-- ==== Sys2Proof/Machine/State.lean ====
section
/-! DEFINITION. The state of the block as plain data (R20 to R41), the parameter `FONT` (R5, R37) and the model's own two
fields beside it, and the state after reset (R38, R200). -/

namespace Sys2Proof.Machine

/-- The run state of the whole machine (R33); an enumeration without numeric encoding. -/
inductive Status where
  /-- After `reset`, before a successful `load`. -/
  | uninitialized
  /-- After a successful `load`: the only status in which `step` is enabled (R90). -/
  | running
  /-- After a fault; terminal until `reset` (R170). -/
  | crashed
  /-- After the host's `stop`; terminal until `reset` (R176). -/
  | stopped
deriving DecidableEq, Repr

/-- The five fault causes (R171). These are faults of the HARDWARE, taken as next states with `status` Crashed;
they are no outcome `Fault` of the model. -/
inductive FaultCause where
  /-- The fetched word is no instruction (R172). -/
  | unknownOpcode
  /-- `2addr` with 16 return addresses on the stack (R173). -/
  | stackOverflow
  /-- `00EE` with an empty stack (R174). -/
  | stackUnderflow
  /-- A step that begins with `pc > 4094` (R175). -/
  | fetchOutOfBounds
  /-- `Dxyn`, `Fx33`, `Fx55` or `Fx65` with `I + len > 4096` (R175). -/
  | memoryOutOfBounds
deriving DecidableEq, Repr

/-- Memory as the list of bytes that differ from the reset contents, addresses rising (R35, R50). -/
abbrev Memory := List Host.Cell

/-- The 64 by 32 one-bit framebuffer (R31): 32 rows, each of 64 cells, true = on. -/
abbrev Framebuffer := Vector (Vector Bool Config.screenWidth) Config.screenHeight

/-- The atomic events of R11 that change state, each one driver-to-core call of R183. -/
inductive Event where
  /-- Machine construction (R200). -/
  | reset
  /-- The ROM loader with its byte stream (R204). -/
  | load (bytes : List Byte)
  /-- One `step` of the dispatcher (R90 to R96). -/
  | step
  /-- One `tick_timers()` (R166). -/
  | tick
  /-- The host writes one bit of the key latch (R30, R183). -/
  | setKey (k : Key) (pressed : Bool)
  /-- The host clears the framebuffer changed flag (R32, R183). -/
  | clearChanged
  /-- The host forces Stopped (R176, R183). -/
  | stop
deriving DecidableEq, Repr

/-- The complete state (R20), and three fields of the MODEL: the parameter `font`, and `draws` and `schedule` (log entries
1, 4, 5 and 23). -/
structure State where
  /-- `V[0]` to `V[15]`, 8 bits each (R21). -/
  v : Vector Byte 16
  /-- The index register `I`, 16 bits (R23). -/
  i : Word
  /-- The program counter, 16 bits (R24). -/
  pc : Word
  /-- The stack pointer, 8 bits, counting 0 to 16 return addresses (R27). -/
  sp : Byte
  /-- `stack[0]` to `stack[15]`, 16 bits each (R28). -/
  stack : Vector Word Config.stackDepth
  /-- The delay timer `DT`, 8 bits (R29). -/
  dt : Byte
  /-- The sound timer `ST`, 8 bits (R29). -/
  st : Byte
  /-- The key latch, true = pressed (R30). -/
  keys : Vector Bool 16
  /-- The framebuffer `fb` (R31). -/
  fb : Framebuffer
  /-- The framebuffer changed flag (R32). -/
  changed : Bool
  /-- The run state (R33). -/
  status : Status
  /-- The fault-cause latch; `none` is the spec's None (R34). -/
  cause : Option FaultCause
  /-- The 4096 bytes of memory (R35). -/
  mem : Memory
  /-- MODEL'S OWN: the parameter `FONT` this machine was given (R5, R37). It is no state of the block: no instruction and
  no event writes it, and it stands here because `step` and `exec` take no other argument (log entry 23). -/
  font : Font
  /-- MODEL'S OWN: how many random bytes have been drawn; the next draw is `Config.randomByte draws` (log entry 4). -/
  draws : Nat
  /-- MODEL'S OWN: the events the host issues next, oldest first (R11, R183, R205; log entry 1). -/
  schedule : List Event
deriving DecidableEq, Repr

/-- Why the machine has no next state. -/
inductive Fault where
  /-- Raised by `step` when no event is scheduled and `status` is not Running: the dispatcher "simply has no step
  there" (R90; U1 `stuck`). Safe: nothing can be proved of a step that does not exist (log entry 2). -/
  | notRunning
  /-- Raised by `2addr` and `00EE` when `sp` is above 16, a value the register never takes (R27, R40): there is no
  such stack entry. Safe: no run from reset reaches it (log entry 15). -/
  | noStackEntry
deriving DecidableEq, Repr

/-- Why the model gives an instruction no meaning. No instruction of this hardware is refused. -/
inductive Refusal where
  /-- Raised only by an arm of `exec` for an instruction without a meaning; there is none. Safe: nothing can be
  proved of a refused instruction. -/
  | notModelled (mnemonic : String)
deriving DecidableEq, Repr

/-- What a step, an instruction or an event answers. -/
abbrev Result := Host.Outcome State Fault Refusal

/-- The machine right after `reset` with the parameter `FONT` = `f` (R38, R200). Memory with nothing listed reads as the
font at 0 to 79 and zero elsewhere. The values of `keys` and `changed` rest on decision D16 (log entry 7); `draws` and
`schedule` are the model's own (log entry 5). -/
def State.resetWith (f : Font) : State where
  v := Vector.replicate 16 0
  i := 0
  pc := 0x200
  sp := 0
  stack := Vector.replicate Config.stackDepth 0
  dt := 0
  st := 0
  keys := Vector.replicate 16 false
  fb := Vector.replicate Config.screenHeight (Vector.replicate Config.screenWidth false)
  changed := false
  status := .uninitialized
  cause := none
  mem := []
  font := f
  draws := 0
  schedule := []

/-- The machine right after `reset` with `FONT` at its default (R5, R54; log entry 6). -/
def State.reset : State := State.resetWith defaultFont

end Sys2Proof.Machine
end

* Exercise requirements:
From the line with "entry 5). -/" through the last line of the records, set down every line exactly as written and leave out all others.

* Reply to the task:
`schedule` are the model's own (log entry 5). -/
def State.resetWith (f : Font) : State where
  v := Vector.replicate 16 0
  i := 0
  pc := 0x200
  sp := 0
  stack := Vector.replicate Config.stackDepth 0
  dt := 0
  st := 0
  keys := Vector.replicate 16 false
  fb := Vector.replicate Config.screenHeight (Vector.replicate Config.screenWidth false)
  changed := false
  status := .uninitialized
  cause := none
  mem := []
  font := f
  draws := 0
  schedule := []

/-- The machine right after `reset` with `FONT` at its default (R5, R54; log entry 6). -/
def State.reset : State := State.resetWith defaultFont

end Sys2Proof.Machine
end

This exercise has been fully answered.